Stored data entries:
-- ==== Sys2Proof/Certificates/Slice0/Obligations.lean ====
section
/-! DEFINITION. The statements for the provers. Each docstring names the rules of spec/ it formalises. -/

open Sys2Proof Sys2Proof.Machine

/-! ## Encoding and decoding -/

/-- R81, R82, R87, R91: no bit of an encoding is dropped: decoding the encoding of a well-formed instruction gives it back,
whatever dummy byte a read clocks out. -/
def Obligations.DecodeEncodeRoundTrip : Prop :=
  ∀ (dummy : Byte) (i : Instr), i.wellFormed = true → (encodeWith dummy i).decode = .ok i

/-- R82, R86: what the decoder gives is a well-formed instruction. -/
def Obligations.DecodedInstructionsAreWellFormed : Prop :=
  ∀ (o : Offer) (i : Instr), o.decode = .ok i → i.wellFormed = true

/-- R87: bits 7, 15:13 and 31:30 of a header word are ignored. -/
def Obligations.ReservedHeaderBitsIgnored : Prop :=
  ∀ (h : BitVec 32) (data : Payload) (cfg : Configuration),
    (Offer.request h data cfg).decode = (Offer.request (h &&& 0x3FFF1F7F) data cfg).decode ∧
      (Offer.request h data cfg).record = (Offer.request (h &&& 0x3FFF1F7F) data cfg).record

/-- R81, R82, R86, R87: words of the spec's test vectors and rows, read as the instructions they stand for. What stands behind
an 8-bit word is the model's choice (log 22), but for ACTIVATE's data byte, which R82 fixes. -/
def Obligations.SpecWordsDecode : Prop :=
  decodeTableWord 32 0x00000500 = some (.readRegister 0x05) ∧
    decodeTableWord 32 0x000E0001 = some (.writeRegister 0x00 0x0E) ∧
    decodeTableWord 32 0x05300002 = some (.sendCommand 0x30 5 Payload.zero) ∧
    decodeTableWord 32 0x00000034 = some .transitionReceive ∧
    decodeTableWord 32 0xC0000094 = some .transitionStandby ∧
    decodeTableWord 32 0x20000045 = some (.writeTxPayload true 32 Payload.zero) ∧
    decodeTableWord 32 0x08000006 = some (.readRxPayload 8) ∧
    decodeTableWord 32 0x00000009 = none ∧
    decodeTableWord 8 0x50 = some (.activate 0x73) ∧
    decodeTableWord 8 0x25 = some (.wRegister 0x05 [0]) ∧
    decodeTableWord 8 0xAD = some (.wAckPayload 5 [0]) ∧
    decodeTableWord 8 0xAE = none

/-- R84: the undefined command bytes are exactly the ranges listed there, whatever data bytes follow. -/
def Obligations.UndefinedCommandBytes : Prop :=
  ∀ (cmd : Byte) (bs : List Byte),
    decodeFrame cmd bs = .error (.undefinedCommand cmd) ↔
      ((0x40 ≤ cmd ∧ cmd ≤ 0x4F) ∨ (0x51 ≤ cmd ∧ cmd ≤ 0x5F) ∨ (0x62 ≤ cmd ∧ cmd ≤ 0x9F) ∨ (0xA1 ≤ cmd ∧ cmd ≤ 0xA7) ∨
        (0xAE ≤ cmd ∧ cmd ≤ 0xAF) ∨ (0xB1 ≤ cmd ∧ cmd ≤ 0xE0) ∨ (0xE4 ≤ cmd ∧ cmd ≤ 0xFE))
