/-- A legal edge run to its end is its calls, one after the other. -/
theorem runRequest_edge {target : Mode} {calls : List Call} (hi : ∀ u, exec i u = u.transition target)
    (hb : s.seq.busy = true) (hk : s.seq.k = 0) (hc : s.configured = true)
    (hedge : edgeCalls s.params s.mode target = some calls) (h : runRequest i 19 s = .next t) :
    t = State.performAll calls (State.setMode target) s := by
  rw [runRequest_transition hi hb hk] at h
  cases h
  simp [pseudoTransition, hc, hedge]

/-- CONFIG's command byte is 0x20, and PWR_UP is set beside the shadow's other bits (R151). -/
theorem powerUp_write (shadow : Byte) :
    [cmdWRegister ChipReg.config.addr, configValue 0xFF cfgPwrUp shadow] = [0x20, shadow ||| 0x02] := by
  have hkeep : shadow &&& 0xFF = shadow := BitVec.and_allOnes
  rw [configValue, hkeep]
  rfl

/-- PRIM_RX is cleared, the shadow's other bits kept (R152). -/
theorem primTx_write (shadow : Byte) :
    [cmdWRegister ChipReg.config.addr, configValue (~~~cfgPrimRx) 0 shadow] = [0x20, shadow &&& 0xFE] := by
  have hset : (shadow &&& ~~~cfgPrimRx) ||| 0 = shadow &&& ~~~cfgPrimRx := BitVec.or_zero
  rw [configValue, hset]
  rfl

theorem runRequest_standby_settles (hbounds : Config.boundsOk s.params = true) (hc : s.configured = true)
    (hb : s.seq.busy = true) (hk : s.seq.k = 0) (hm : s.mode = .powerDown)
    (h : runRequest .transitionStandby 19 s = .next t) (herr : t.res.err = 0) :
    ∃ asked lasted rx,
      t.env.events = .wait asked lasted :: .xfer [0x20, s.configShadow ||| 0x02] rx :: s.env.events ∧
        1500 ≤ lasted ∧ t.mode = .standby := by
  obtain ⟨hwait, -⟩ := waits_of_boundsOk hbounds
  have hedge : edgeCalls s.params s.mode .standby = some [.config 0xFF cfgPwrUp, .wait s.params.tPd2Stby] := by rw [hm]; rfl
  obtain rfl := runRequest_edge (fun _ => rfl) hb hk hc hedge h
  obtain ⟨rx, h₁⟩ := State.performAll_cons_ok herr
  rw [← powerUp_write, h₁]
  exact ⟨_, _, rx, rfl, hwait.trans (Nat.le_add_right ..), rfl⟩

theorem runRequest_transmit_settles (hbounds : Config.boundsOk s.params = true) (hc : s.configured = true)
    (hb : s.seq.busy = true) (hk : s.seq.k = 0) (hm : s.mode = .standby)
    (h : runRequest .transitionTransmit 19 s = .next t) (herr : t.res.err = 0) :
    ∃ asked lasted rx,
      t.env.events = .wait asked lasted :: .ce .high :: .xfer [0x20, s.configShadow &&& 0xFE] rx :: s.env.events ∧
        10 ≤ lasted ∧ t.mode = .transmit := by
  obtain ⟨-, hwait⟩ := waits_of_boundsOk hbounds
  have hedge : edgeCalls s.params s.mode .transmit =
      some [.config (~~~cfgPrimRx) 0, .ce .high, .wait s.params.tCeHigh] := by rw [hm]; rfl
  obtain rfl := runRequest_edge (fun _ => rfl) hb hk hc hedge h
  obtain ⟨rx, h₁⟩ := State.performAll_cons_ok herr
  rw [h₁] at herr
  obtain ⟨_, h₂⟩ := State.performAll_cons_ok herr
  rw [← primTx_write, h₁, h₂]
  exact ⟨_, _, rx, rfl, hwait.trans (Nat.le_add_right ..), rfl⟩

/-- Settles O38: the edge's calls in their order, of which the last is the wait. -/
theorem settleTimesAreKept : Obligations.SettleTimesAreKept :=
  fun _ _ hbounds hc hb hk =>
    ⟨runRequest_standby_settles hbounds hc hb hk, runRequest_transmit_settles hbounds hc hb hk⟩

end Sys2Proof.Machine
end

section
/-! PROOFS. What a step runs (O6), and the state after reset (O8). -/

namespace Sys2Proof.Machine

variable {s t : State}

/-- With the reset input low, a step runs what is held from where the block runs (R8, R217). -/
theorem step_of_fetch {u : State} (hr : s.resetLevel = false) (hf : s.sampled.fetch = some u) :
    step s = u.runHeld s.suspended := by
  simp [step, hr, hf]

theorem State.fetch_busy (h : s.seq.busy = true) : s.fetch = some s := by simp [State.fetch, h]

theorem State.fetch_offer {o : Offer} {rest : List Offer} (h : s.seq.busy = false) (ho : s.env.requests = o :: rest) :
    s.fetch = some (s.accept o) := by
  simp [State.fetch, h, ho]

theorem State.fetch_nothing (h : s.seq.busy = false) (ho : s.env.requests = []) : s.fetch = none := by
  simp [State.fetch, h, ho]

theorem State.runHeld_running (s : State) : s.runHeld false = execHeld s.seq.held s := rfl

/-- A suspended step that would make no call ends as it would have. -/
theorem State.runHeld_suspended_silent (h : execHeld s.seq.held s = .next t) (hev : t.env.events = s.env.events) :
    s.runHeld true = .next t := by
  simp [State.runHeld, State.hold, State.callMade, h, hev]

/-- A suspended step that would make a call leaves the block where it was (log 25). -/
theorem State.runHeld_suspended_call {ev : Event} (h : execHeld s.seq.held s = .next t)
    (hev : t.env.events = ev :: s.env.events) : s.runHeld true = .next s := by
  simp [State.runHeld, State.hold, State.callMade, h, hev]
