/-- The port state, the command in progress, and how the last one ended (R150, R153, R154, R156, R160).
`dataTimer` is the length with which the data-phase timer runs, in units of 10 ms. -/
structure Port where
  state : PortState
  activity : Activity
  residue : Nat
  result : ResultCode
  detail : Nat
  dataTimer : Option Nat
  deriving DecidableEq, Repr

/-- The idle timer, with the length it runs with in units of 10 ms, and the idle qualification (R102, R162). -/
structure IdleTimer where
  running : Option Nat
  qualified : Bool
  deriving DecidableEq, Repr

/-! ## The Staging Buffer -/

/-- Slot states (R38). -/
inductive SlotState where
  | free
  | reserved
  | pending
  deriving DecidableEq, Repr

/-- A staging slot: its state and its 1024 bytes (R38). -/
structure Slot where
  state : SlotState
  bytes : List Byte
  deriving DecidableEq, Repr

/-- Kinds of PWL entry (R41). -/
inductive PwlKind where
  | write
  | delete
  deriving DecidableEq, Repr

/-- An entry of the Pending Write List (R41). -/
structure PwlEntry where
  kind : PwlKind
  tag : Nat
  length : Nat
  protect : Bool
  bundle : Nat
  position : Option (Nat × Nat)
  slot : Nat
  inCommit : Bool
  deriving DecidableEq, Repr

/-- The Staging Buffer: the slots, by number, and the PWL from head to tail. -/
structure Staging where
  slots : List Slot
  pwl : List PwlEntry
  deriving DecidableEq, Repr

/-! ## The Key Index -/

/-- The Key Index: entries in ascending order of tag (R16), the next-sequence counter (R5) and the
reservation count (R21). -/
structure KeyIndex where
  entries : List IndexEntry
  nextSequence : Nat
  reservations : Nat
  deriving DecidableEq, Repr

/-! ## The Segment Manager -/

/-- Segment states (R60). -/
inductive SegmentState where
  | erasePending
  | erased
  | open
  | filled
  | reclaiming
  | retiring
  | retired
  deriving DecidableEq, Repr

/-- Retire marks (R60). -/
inductive RetireMark where
  | none
  | marked
  | unmarked
  deriving DecidableEq, Repr

/-- A record of the Segment Table (R60). `reason` and `mark` are absent outside RETIRING and RETIRED. -/
structure Segment where
  number : Nat
  state : SegmentState
  eraseCount : Nat
  writePointer : Nat
  live : Nat
  dead : Nat
  pending : Nat
  lowSequence : Nat
  openSequence : Nat
  reason : Option RetireReason
  mark : Option RetireMark
  deriving DecidableEq, Repr

/-- The open bundle range: its segment, first page and page count (R71). -/
structure BundleRange where
  segment : Nat
  page : Nat
  pages : Nat
  deriving DecidableEq, Repr

/-- Space states (R75). -/
inductive SpaceState where
  | normal
  | lowSpace
  | full
  deriving DecidableEq, Repr

/-- Reasons for READ_ONLY (R77); the store is WRITABLE while none is set. -/
structure Reasons where
  worn : Bool
  sequence : Bool
  degraded : Bool
  deriving DecidableEq, Repr

/-- The Segment Manager. -/
structure Space where
  present : List Nat
  segments : List Segment
  freeList : List Nat
  openCounter : Nat
  range : Option BundleRange
  state : SpaceState
  reasons : Reasons
  deriving DecidableEq, Repr

/-! ## The Commit Engine -/

/-- Halt reasons (R79). -/
inductive HaltReason where
  | noSpace
  | medium
  | readOnly
  deriving DecidableEq, Repr

/-- Commit states (R79). -/
inductive CommitState where
  | idle
  | running
  | waiting
  | halted (reason : HaltReason)
  deriving DecidableEq, Repr

/-- What the engine holds with its unit (R79): its first sequence number, a tombstone's prior sequence,
and the member of a bundle that is to be written next, from 0 (R86). -/
structure CommitUnit where
  first : Nat
  prior : Nat
  member : Nat
  deriving DecidableEq, Repr

/-- The Commit Engine. -/
structure Commit where
  state : CommitState
  unit : Option CommitUnit
  failures : Nat
  deriving DecidableEq, Repr

/-! ## The Reclaimer -/

/-- The object of a reclaim job (R97). -/
inductive JobKind where
  | segment (victim : Nat)
  | refresh (tag : Nat)
  deriving DecidableEq, Repr

/-- Job states (R97); IDLE is the absence of a job. -/
inductive JobState where
  | select
  | copyRead
  | copyProgram
  | erase
  | formatMark
  | retireMark
  deriving DecidableEq, Repr
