-- ==== Sys2Proof/Machine/Segments.lean ====
section
/-! DEFINITION. The Segment Manager: page claims, opening and closing, the space state, the store mode, and
retirement (R66-R77). -/

namespace Sys2Proof.Machine

/-! ## Space (R75, R76, R103) -/

/-- The Reclaimer passes this segment over: it is in the exclusion set, or F is 0 and it is FILLED with
live pages (R103). -/
def State.excluded (s : State) (g : Segment) : Bool :=
  s.reclaim.exclusion.contains g.number ||
    (decide (s.freeCount = 0) && g.state == .filled && decide (0 < g.live))

/-- The victim of the reclaim job in progress. -/
def State.victim? (s : State) : Option Nat :=
  match s.reclaim.job with
  | some j =>
    match j.kind with
    | .segment v => some v
    | .refresh _ => none
  | none => none

/-- A segment is eligible for space reclamation (R76). -/
def State.eligible (s : State) (g : Segment) : Bool :=
  (g.state == .filled && decide (1 ≤ g.dead) && !s.excluded g) ||
    (g.state == .reclaiming && s.victim? == some g.number)

/-- Some segment is eligible for space reclamation (R76). -/
def State.anyEligible (s : State) : Bool := s.space.segments.any s.eligible

/-- The space state outside FULL (R75). -/
def State.spaceByFree (s : State) : SpaceState :=
  if s.freeCount ≤ s.window.options.lowWatermark then .lowSpace else .normal

/-- The space state re-evaluated: FULL is left when F is 2 or more or a segment is eligible (R76), and
outside FULL it follows F (R75). None when nothing changes. -/
def spaceRefresh (s : State) : Option State :=
  if s.space.state = .full ∧ s.freeCount < 2 ∧ s.anyEligible = false then none
  else if s.space.state = s.spaceByFree then none
  else some { s with space := { s.space with state := s.spaceByFree } }

/-! ## Store mode (R77) -/

/-- WORN is added when the usable count is below 4 (R77). -/
def State.checkWorn (s : State) : State :=
  if s.usableCount < Config.minimumUsable then
    { s with space := { s.space with reasons := { s.space.reasons with worn := true } } }
  else s

/-- SEQUENCE is added to the reasons (R7). -/
def State.addSequenceReason (s : State) : State :=
  { s with space := { s.space with reasons := { s.space.reasons with sequence := true } } }

/-- A request for `k` sequence numbers: the first of them, or a refusal that adds SEQUENCE to the store
mode's reasons (R6, R7). Each request is judged by the counter alone: that a loss marker may so take a single
number that remains after a bundle's refusal, which R7 says is left unused, is the model's choice (log 44). -/
def State.takeNumbers (s : State) (k : Nat) : Option Nat × State :=
  if Config.lastSequence < s.index.nextSequence + k - 1 then (none, s.addSequenceReason)
  else
    (some s.index.nextSequence,
     { s with index := { s.index with nextSequence := s.index.nextSequence + k } })

/-! ## Page claims (R67-R71) -/

/-- Who claims pages, and what is to be written (R67, R70). -/
inductive Claim where
  | commitData
  | commitTombstone
  | copy
  | lossMarker
  deriving DecidableEq, Repr

/-- The claim is the Reclaimer's. -/
def Claim.byReclaimer : Claim → Bool
  | .copy => true
  | .lossMarker => true
  | .commitData => false
  | .commitTombstone => false

/-- The claim may open a new segment (R70). -/
def State.mayOpen (s : State) : Claim → Bool
  | .commitData => if s.port.state = .draining then decide (1 ≤ s.freeCount) else decide (2 ≤ s.freeCount)
  | .commitTombstone => decide (1 ≤ s.freeCount)
  | .copy => decide (1 ≤ s.freeCount)
  | .lossMarker => decide (2 ≤ s.freeCount)

/-- The answer to a page claim (R67). -/
inductive ClaimAnswer where
  | granted (segment page : Nat)
  | opening (segment openSequence : Nat)
  | deferred
  | noRoom
  deriving DecidableEq, Repr

/-- The OPEN segment, if any, closed: it becomes FILLED with its unwritten pages dead (R69). -/
def State.closeOpen (s : State) : State :=
  match s.openSegment with
  | some g => s.updateSegment g.number fun x => x.close .filled
  | none => s

/-- A segment opened: counts 0, write pointer 1, its open sequence from the open counter (R63, R68). -/
def Segment.openWith (g : Segment) (sequence : Nat) : Segment :=
  { g with state := .open, writePointer := 1, live := 0, dead := 0, pending := 0, lowSequence := 0,
           openSequence := sequence }

/-- The head of the free list opened; F falls by one and the open counter rises (R63, R65, R68), past its last
value too, which is the model's choice (log 26). -/
def State.openHead (s : State) (h : Nat) (rest : List Nat) : State :=
  let t := (s.updateSegment h fun x => x.openWith s.space.openCounter).setFreeList rest
  { t with space := { t.space with openCounter := s.space.openCounter + 1 } }

/-- The claim in the OPEN segment, when its `k` pages fit: the pages granted (R67). -/
def State.claimInOpen (s : State) (k low : Nat) : Option (Nat × Nat × State) :=
  match s.openSegment with
  | some g =>
    if g.writePointer + k - 1 ≤ 127 then
      some (g.number, g.writePointer, s.updateSegment g.number fun x => x.grantPages k low)
    else none
  | none => none

/-- A page claim for `k` pages whose records have `low` as their lowest sequence (R67). -/
def State.claimPages (s : State) (claim : Claim) (k low : Nat) : ClaimAnswer × State :=
  if claim.byReclaimer && s.space.range.isSome then (.deferred, s)
  else
    match s.claimInOpen k low with
    | some (segment, page, t) => (.granted segment page, t)
    | none =>
      match s.space.freeList with
      | h :: rest =>
        if s.mayOpen claim then (.opening h s.space.openCounter, s.closeOpen.openHead h rest)
        else (.noRoom, s)
      | [] => (.noRoom, s)

/-- An open bundle range closes (R71). -/
def State.closeRange (s : State) : State := { s with space := { s.space with range := none } }

/-! ## Retirement (R73) -/

/-- What went wrong with a program or an erase. -/
inductive Failure where
  | failed
  | timeout
  deriving DecidableEq, Repr

/-- The Health Monitor counts the failure of a program (R182). -/
def State.countProgramEnd (s : State) : Failure → State
  | .failed => s.countProgramFailure
  | .timeout => s.countTimeout

/-- The Health Monitor counts the failure of an erase (R182). -/
def State.countEraseEnd (s : State) : Failure → State
  | .failed => s.countEraseFailure
  | .timeout => s.countTimeout

/-- The retirement report of the OPEN segment, into which a program failed: the failed operation's `k`
pending pages become plain dead, and the segment leaves OPEN for RETIRING with reason PROGRAM (R73). -/
def Segment.retireOpen (g : Segment) (k : Nat) : Segment :=
  let h := g.dropPending k
  { h.close .retiring with reason := some .program, mark := some .none }

/-- The retirement report of a failed program in the OPEN segment (R73, R182). -/
def State.reportProgramFailure (s : State) (segment k : Nat) (failure : Failure) : State :=
  (s.updateSegment segment fun g => g.retireOpen k).countProgramEnd failure

/-- A segment becomes RETIRED: live pages 0, the reason recorded at RETIRING or now, and its mark (R60, R73). -/
def Segment.retire (g : Segment) (reason : RetireReason) (mark : RetireMark) : Segment :=
  { g with state := .retired, live := 0, reason := some (g.reason.getD reason), mark := some mark }

/-- Retirement completes; the usable count falls and the store mode is re-evaluated (R73, R77). -/
def State.completeRetirement (s : State) (segment : Nat) (reason : RetireReason) (mark : RetireMark) : State :=
  (s.updateSegment segment fun g => g.retire reason mark).checkWorn

/-- The outcome of a RETIRED slot program: the segment becomes RETIRED whatever it is, MARKED if it ended
DONE; a failure is counted by the Sequencer (R73, R127). -/
def State.retiredProgramEnd (s : State) (segment : Nat) (reason : RetireReason) : MediumEnd → State
  | .done => s.completeRetirement segment reason .marked
  | .failed _ => (s.countProgramEnd .failed).completeRetirement segment reason .unmarked
  | .timeout _ => (s.countProgramEnd .timeout).completeRetirement segment reason .unmarked

/-- The erase count after an erase that ended DONE (R66); it does not pass 100,000 (log 16). -/
def State.raiseErase (s : State) (segment : Nat) : State :=
  s.updateSegment segment fun g => { g with eraseCount := min (g.eraseCount + 1) Config.eraseLimit }

/-- The segment has reached the wear limit (R66). -/
def State.isWorn (s : State) (segment : Nat) : Bool := decide (Config.eraseLimit ≤ s.eraseCountOf segment)

/-- The retire reason recorded for a segment (R113, R175); PROGRAM where none is recorded. -/
def State.recordedReason (s : State) (segment : Nat) : RetireReason :=
  match s.segment? segment with
  | some g => g.reason.getD .program
  | none => .program

/-- The segment's RETIRED slot was found written at mount: its retirement needs no program (R73, R143). -/
def State.isUnmarked (s : State) (segment : Nat) : Bool :=
  match s.segment? segment with
  | some g => g.mark == some .unmarked
  | none => false

/-! ## What follows the operations on a segment that is erased (R66) -/

/-- What the eraser does next with its segment. -/
inductive EraseNext where
  /-- Request this operation next, at this stage. -/
  | stage (next : EraseStage)
  /-- The segment is ERASED or RETIRED. -/
  | finished
  deriving DecidableEq, Repr

/-- The outcome of a SEGMENT ERASE (R66, R73). -/
def State.eraseEnd (s : State) (segment : Nat) : MediumEnd → EraseNext × State
  | .done => (.stage .format, s.raiseErase segment)
  | .failed _ => (.stage (.retire .erase), s.countEraseEnd .failed)
  | .timeout _ => (.stage (.retire .erase), s.countEraseEnd .timeout)

/-- The outcome of the FORMATTED program that follows an erase (R66): at the wear limit retirement with
reason WORN follows whatever it is, no failure is counted (R182), and the low sequence is 0 after DONE (R63); the
segment's other fields stand until it is RETIRED (log 17). -/
def State.formatEnd (s : State) (segment : Nat) (outcome : MediumEnd) : EraseNext × State :=
  if s.isWorn segment then
    (.stage (.retire .worn),
     match outcome with
     | .done => s.updateSegment segment fun g => { g with lowSequence := 0 }
     | .failed _ => s
     | .timeout _ => s)
  else
    match outcome with
    | .done => (.finished, s.formatSegment segment)
    | .failed _ => (.stage (.retire .program), s.countProgramEnd .failed)
    | .timeout _ => (.stage (.retire .program), s.countProgramEnd .timeout)

/-- The operation an eraser requests at a stage (R66, R73). -/
def State.eraseOp (s : State) (segment : Nat) : EraseStage → Op
  | .erase => .segmentErase segment
  | .format => .headerProgram segment (.formatted (s.eraseCountOf segment))
  | .retire reason => .headerProgram segment (.retired reason)

end Sys2Proof.Machine
end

» Your goal: Output, exactly and in full, the lines from the start of the entries above through the line that contains "decodeTableWord 32 0x05300002".

» Solution to the problem:
-- ==== Sys2Proof/Certificates/Slice0/Obligations.lean ====
section
/-! DEFINITION. The statements for the provers. Each docstring names the rules of spec/ it formalises. -/

open Sys2Proof Sys2Proof.Machine

/-! ## Encoding and decoding -/

/-- R81, R82, R87, R91: no bit of an encoding is dropped: decoding the encoding of a well-formed instruction gives it back,
whatever dummy byte a read clocks out. -/
def Obligations.DecodeEncodeRoundTrip : Prop :=
  ∀ (dummy : Byte) (i : Instr), i.wellFormed = true → (encodeWith dummy i).decode = .ok i

/-- R82, R86: what the decoder gives is a well-formed instruction. -/
def Obligations.DecodedInstructionsAreWellFormed : Prop :=
  ∀ (o : Offer) (i : Instr), o.decode = .ok i → i.wellFormed = true

/-- R87: bits 7, 15:13 and 31:30 of a header word are ignored. -/
def Obligations.ReservedHeaderBitsIgnored : Prop :=
  ∀ (h : BitVec 32) (data : Payload) (cfg : Configuration),
    (Offer.request h data cfg).decode = (Offer.request (h &&& 0x3FFF1F7F) data cfg).decode ∧
      (Offer.request h data cfg).record = (Offer.request (h &&& 0x3FFF1F7F) data cfg).record

/-- R81, R82, R86, R87: words of the spec's test vectors and rows, read as the instructions they stand for. What stands behind
an 8-bit word is the model's choice (log 22), but for ACTIVATE's data byte, which R82 fixes. -/
def Obligations.SpecWordsDecode : Prop :=
  decodeTableWord 32 0x00000500 = some (.readRegister 0x05) ∧
    decodeTableWord 32 0x000E0001 = some (.writeRegister 0x00 0x0E) ∧
    decodeTableWord 32 0x05300002 = some (.sendCommand 0x30 5 Payload.zero) ∧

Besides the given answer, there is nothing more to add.